### Task description
From the entries that follow, copy each line in which "whose" appears.

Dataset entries
-- ==== Sys2Proof/Machine/Dist.lean ====
section
/-! DEFINITION. The distribution instructions (R219 to R222, R327 to R334). -/

namespace Sys2Proof.Machine

/-! ### Lanes of a distribution -/

/-- Lane `n` of a register: 48 bytes. -/
def DistReg.lane (d : DistReg) (n : Nat) : BitVec 384 := BitVec.ofNat 384 (field d.image (384 * n) 384)

/-- The value of point `i`, an FP32 code. -/
def pointV (x : BitVec 384) (i : Nat) : Nat := field x (32 * i) 32

/-- The weight of point `i`, UQ1.15. -/
def pointW (x : BitVec 384) (i : Nat) : Nat := field x (256 + 16 * i) 16

/-- A lane of eight values and eight weights. -/
def mkLane (vs ws : List Nat) : BitVec 384 :=
  let x := (vs.zipIdx).foldl (fun (x : BitVec 384) e => setField x (32 * e.2) 32 e.1) 0
  (ws.zipIdx).foldl (fun (x : BitVec 384) e => setField x (256 + 16 * e.2) 16 e.1) x

/-- A lane of eight points of equal weight. -/
def evenLane (vs : List Nat) : BitVec 384 := mkLane vs (List.replicate 8 0x1000)

/-- A register image with lane `n` replaced. -/
def setLane (img : BitVec 6144) (n : Nat) (x : BitVec 384) : BitVec 6144 := setField img (384 * n) 384 x.toNat

/-- A register whose lanes that a mask selects are computed. -/
def mapDist (old : BitVec 6144) (m : BitVec 32) (f : Nat → BitVec 384) : BitVec 6144 :=
  (List.range 16).foldl (fun img n => if m.getLsbD n then setLane img n (f n) else img) old

/-- A d register. -/
def Slot.dist (x : Slot) (r : DReg) : DistReg := x.d.get r.toFin

/-- RoundRNE32 of an exact value. -/
def rne32 (x : Ext) : Nat := fp32.rne x

/-! ### Building, loading and storing (R328, R329) -/

/-- Point `i` of DFROM's mode 01: a + (b - a)(2i + 1) / 16, rounded once; a NaN or infinite operand gives NaN. -/
def spread (a b : Ext) (i : Nat) : Nat :=
  match a, b with
  | .fin _ _ _, .fin _ _ _ =>
    let d := (Ext.add .rne b a.neg).1
    rne32 (Ext.add .rne a (Ext.mul d (.fin false (2 * i + 1) (-4))).1).1
  | _, _ => fp32.nanCode

/-- A lane of DFROM (R328). -/
def fromLane (mode a b : Nat) : BitVec 384 :=
  if mode = 0 then evenLane (List.replicate 8 (if (fp32.value a).isNan then fp32.nanCode else a))
  else evenLane ((List.range 8).map (spread (fp32.value a) (fp32.value b)))

/-- DFROM (R328). -/
def execDfrom (dd : DReg) (va vb : VReg) (v : VForm) (s : State) : Host.Outcome State Fault Refusal :=
  runStrand (issuePlain 8 [] [] do
    let x ← cur
    let m := x.mask v.mask
    let img := mapDist (x.dist dd).image m fun n =>
      fromLane (field v.aux 0 2) (Sys2Proof.Machine.lane (x.vec va) n) (Sys2Proof.Machine.lane (x.vec vb) n)
    writeD dd { image := img, lineage := v.imm }) s

/-- Whether a lane is normalized (R219). -/
def normalized (x : BitVec 384) : Bool := ((List.range 8).map (pointW x)).sum == 0x8000

/-- The elements of the lanes that a mask selects, ascending: eight values and eight weights each (R329). -/
def distRanges (a : Word) (ls : List Nat) : List (Word × Nat) :=
  ls.flatMap fun n =>
    ((List.range 8).map fun i => (a + BitVec.ofNat 64 (48 * n + 4 * i), 4))
      ++ (List.range 8).map fun i => (a + BitVec.ofNat 64 (48 * n + 32 + 2 * i), 2)

/-- The selected lanes of 16. -/
def lanes16 (m : BitVec 32) : List Nat := (setBits m).filter (· < 16)

/-- DLD (R329). -/
def execDld (e : Bool) (dd : DReg) (ra rb : GReg) (v : VForm) (s : State) : Host.Outcome State Fault Refusal :=
  runStrand (issue 8 e false [ra, rb] [] do
    let a := (← srcG ra) + sx64 v.imm
    let lin ← srcG rb
    if field lin 16 48 ≠ 0 then trap Cause.illegal (regValue rb)
    let x ← cur
    let m := x.mask v.mask
    let ls := lanes16 m
    let ag := (← get).me
    let bs ← readRanges ag .load (distRanges a ls)
    let got (n : Nat) : BitVec 384 := BitVec.ofNat 384 (ofBytes ((bs.drop (48 * (ls.takeWhile (· != n)).length)).take 48))
    let fix (n : Nat) : BitVec 384 := if normalized (got n) then got n else evenLane (List.replicate 8 fp32.nanCode)
    if ls.any fun n => ! normalized (got n) then raiseDstat true false
    let r : DistReg := { image := mapDist (x.dist dd).image m fix, lineage := BitVec.ofNat 16 lin.toNat }
    writeD dd r
    return .d dd r) s

/-- DST (R329). -/
def execDst (ra : GReg) (dc : DReg) (v : VForm) (s : State) : Host.Outcome State Fault Refusal :=
  runStrand (issuePlain 8 [ra] [] do
    let a := (← srcG ra) + sx64 v.imm
    let x ← cur
    let ls := lanes16 (x.mask v.mask)
    writeRanges (← get).me (distRanges a ls) (ls.flatMap fun n => toBytes 48 ((x.dist dc).lane n).toNat)) s

/-! ### Operations on distributions (R221, R330) -/

/-- A pair: its value, its mass, and its place in the order of ties. -/
structure Pair where
  value : Ext
  mass  : Nat
  idx   : Nat
  deriving DecidableEq, Repr

/-- Whether a value comes before another: NaN above every other. -/
def Ext.before (a b : Ext) : Bool := if a.isNan then false else if b.isNan then true else a.lt b

/-- Insertion of a pair, ties by index. -/
def insertPair (p : Pair) : List Pair → List Pair
  | [] => [p]
  | q :: rest =>
    if p.value.before q.value ∨ (! q.value.before p.value ∧ p.idx < q.idx) then p :: q :: rest else q :: insertPair p rest

/-- Pairs sorted by value. -/
def sortPairs (ps : List Pair) : List Pair := ps.foldr insertPair []

/-- The part of each pair's mass that lies in [lo, hi), from a cumulative mass on. -/
def binParts (lo hi : Nat) : (cum : Nat) → List Pair → List (Ext × Nat)
  | _, [] => []
  | cum, p :: rest =>
    let a := if cum < lo then lo else cum
    let b := if cum + p.mass < hi then cum + p.mass else hi
    (if a < b then [(p.value, b - a)] else []) ++ binParts lo hi (cum + p.mass) rest

/-- The value of a bin: its exact mean, rounded once (R221). -/
def binValue (parts : List (Ext × Nat)) : Nat :=
  rne32 ((exactSum (parts.map fun e => (Ext.mul e.1 (.fin false e.2 0)).1)).scale (-27))

/-- Condense (R221). -/
def condense (ps : List Pair) : BitVec 384 :=
  let sorted := sortPairs (ps.filter fun p => p.mass != 0)
  evenLane ((List.range 8).map fun b => binValue (binParts (b * 2 ^ 27) ((b + 1) * 2 ^ 27) 0 sorted))

/-- How two operands pair: their lineages are disjoint, equal and non-empty, or overlap otherwise. -/
def aligned (la lb : BitVec 16) : Bool := la == lb && la != 0

/-- The result lane of an operation, and whether the weight vectors differ. -/
def distLane (f : Ext → Ext → Ext) (la lb : BitVec 16) (a b : BitVec 384) : BitVec 384 :=
  let pairs : List Pair :=
    if aligned la lb then
      (List.range 8).map fun i =>
        { value := f (fp32.value (pointV a i)) (fp32.value (pointV b i)), mass := pointW a i * 0x8000, idx := i * 8 + i }
    else
      (List.range 64).map fun k =>
        { value := f (fp32.value (pointV a (k / 8))) (fp32.value (pointV b (k % 8))), mass := pointW a (k / 8) * pointW b (k % 8), idx := k }
  condense pairs

/-- Whether the weights of two lanes differ. -/
def weightsDiffer (a b : BitVec 384) : Bool := (List.range 8).any fun i => pointW a i != pointW b i

/-- DEP of an operation (R221). -/
def distDep (a b : DistReg) : Bool :=
  if a.lineage &&& b.lineage = 0 then false
  else if aligned a.lineage b.lineage then (List.range 16).any fun n => weightsDiffer (a.lane n) (b.lane n)
  else true

/-- A DOP on all 16 lanes (R330). -/
def distOp (dd da db : DReg) (f : Ext → Ext → Ext) (s : State) : Host.Outcome State Fault Refusal :=
  runStrand (issuePlain 8 [] [] do
    let x ← cur
    let a := x.dist da
    let b := x.dist db
    raiseDstat false (distDep a b)
    writeD dd
      { image := mapDist 0 (BitVec.allOnes 32) fun n => distLane f a.lineage b.lineage (a.lane n) (b.lane n)
        lineage := a.lineage ||| b.lineage }) s

/-- DADD (R330). -/
def execDadd (dd da db : DReg) (s : State) : Host.Outcome State Fault Refusal := distOp dd da db (fun a b => (Ext.add .rne a b).1) s

/-- DSUB (R330). -/
def execDsub (dd da db : DReg) (s : State) : Host.Outcome State Fault Refusal := distOp dd da db (fun a b => (Ext.add .rne a b.neg).1) s

/-- DMUL (R330). -/
def execDmul (dd da db : DReg) (s : State) : Host.Outcome State Fault Refusal := distOp dd da db (fun a b => (Ext.mul a b).1) s

/-- The sign of a value. -/
def Ext.isNeg : Ext → Bool
  | .fin s _ _ => s
  | .inf s => s
  | .nan => false

/-- The larger of two values, NaN if either is; -0 is below +0. -/
def Ext.larger (a b : Ext) : Ext :=
  if a.isNan ∨ b.isNan then .nan else if a.lt b then b else if b.lt a then a else if a.isNeg then b else a

/-- The smaller of two values. -/
def Ext.smaller (a b : Ext) : Ext :=
  if a.isNan ∨ b.isNan then .nan else if a.lt b then a else if b.lt a then b else if a.isNeg then a else b

/-- DMAX (R330). -/
def execDmax (dd da db : DReg) (s : State) : Host.Outcome State Fault Refusal := distOp dd da db Ext.larger s

/-- DMIN (R330). -/
def execDmin (dd da db : DReg) (s : State) : Host.Outcome State Fault Refusal := distOp dd da db Ext.smaller s

/-- DAFF (R331). -/
def execDaff (dd da : DReg) (rb : GReg) (s : State) : Host.Outcome State Fault Refusal :=
  runStrand (issuePlain 8 [rb] [] do
    let g ← srcG rb
    let x ← cur
    let src := x.dist da
    let a := fp32.value (field g 0 32)
    let b := fp32.value (field g 32 32)
    let f (v : Nat) : Nat := rne32 (Ext.add .rne (Ext.mul a (fp32.value v)).1 b).1
    let img := mapDist 0 (BitVec.allOnes 32) fun n =>
      let l := src.lane n
      mkLane ((List.range 8).map fun i => f (pointV l i)) ((List.range 8).map (pointW l))
    writeD dd { image := img, lineage := src.lineage }) s

/-! ### Moments and quantiles (R222, R332, R333) -/

/-- The points of positive weight. -/
def support (l : BitVec 384) : List (Ext × Nat) :=
  (((List.range 8).filter fun i => pointW l i != 0).map fun i => (fp32.value (pointV l i), pointW l i))

/-- A weighted sum over 2^15. -/
def weighted (xs : List (Ext × Nat)) : Ext :=
  (exactSum (xs.map fun e => (Ext.mul e.1 (.fin false e.2 0)).1)).scale (-15)

/-- The k-th power of an exact value. -/
def Ext.pow (x : Ext) : Nat → Ext
  | 0 => .fin false 1 0
  | n + 1 => (Ext.mul (x.pow n) x).1

/-- Moment k of a lane, exact before its rounding; an infinite or NaN point gives NaN for k = 2 and 3. -/
def moment (k : Nat) (l : BitVec 384) : Nat :=
  let xs := support l
  let mu := weighted xs
  if k = 1 then rne32 mu
  else
    match mu with
    | .fin _ _ _ => rne32 (weighted (xs.map fun e => ((Ext.add .rne e.1 mu.neg).1.pow k, e.2)))
    | _ => fp32.nanCode

/-- A v register of 16 lane results, lanes 16 to 31 zero. -/
def lowLanes (f : Nat → Nat) : BitVec 1024 := ofLanes ((List.range 16).map f)

/-- DMOM (R332). -/
def execDmom (e : Bool) (vd : VReg) (da : DReg) (v : VForm) (s : State) : Host.Outcome State Fault Refusal :=
  runStrand (issue 8 e false [] [] do
    let x ← cur
    let r := lowLanes fun n => moment (field v.aux 0 2) ((x.dist da).lane n)
    writeV vd r
    return .v vd r) s

/-- The first code whose cumulative weight is at least p. -/
def reach (p : Nat) : (cum : Nat) → List (Nat × Nat) → Option Nat
  | _, [] => none
  | cum, (v, w) :: rest => if p ≤ cum + w then some v else reach p (cum + w) rest

/-- The quantile of a lane: points of positive weight sorted by value, NaN last, ties by index (R222). -/
def quantile (p : BitVec 16) (l : BitVec 384) : Nat :=
  let ps : List Pair :=
    ((List.range 8).filter fun i => pointW l i != 0).map fun i => { value := fp32.value (pointV l i), mass := pointW l i, idx := i }
  match reach p.toNat 0 ((sortPairs ps).map fun q => (pointV l q.idx, q.mass)) with
  | some v => if (fp32.value v).isNan then fp32.nanCode else v
  | none => (Config.quantileBeyond l p).toNat

/-- DQNT (R333). -/
def execDqnt (e : Bool) (vd : VReg) (da : DReg) (v : VForm) (s : State) : Host.Outcome State Fault Refusal :=
  runStrand (issue 8 e false [] [] do
    let x ← cur
    let r := lowLanes fun n => quantile v.imm ((x.dist da).lane n)
    writeV vd r
    return .v vd r) s

/-! ### Lineage (R334) -/

/-- DLIN that sets a lineage. -/
def execDlinSet (dd : DReg) (lin : BitVec 16) (s : State) : Host.Outcome State Fault Refusal :=
  runStrand (issuePlain 8 [] [] do
    let x ← cur
    writeD dd { x.dist dd with lineage := lin }) s

/-- DLIN that reads one; it does not anchor. -/
def execDlinGet (rd : GReg) (da : DReg) (s : State) : Host.Outcome State Fault Refusal :=
  runStrand (issuePlain 8 [] [rd] do
    checkDest rd
    let x ← cur
    writeG rd (zx64 (x.dist da).lineage)) s

end Sys2Proof.Machine
end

### The answer
/-- A register whose lanes that a mask selects are computed. -/
/-- The first code whose cumulative weight is at least p. -/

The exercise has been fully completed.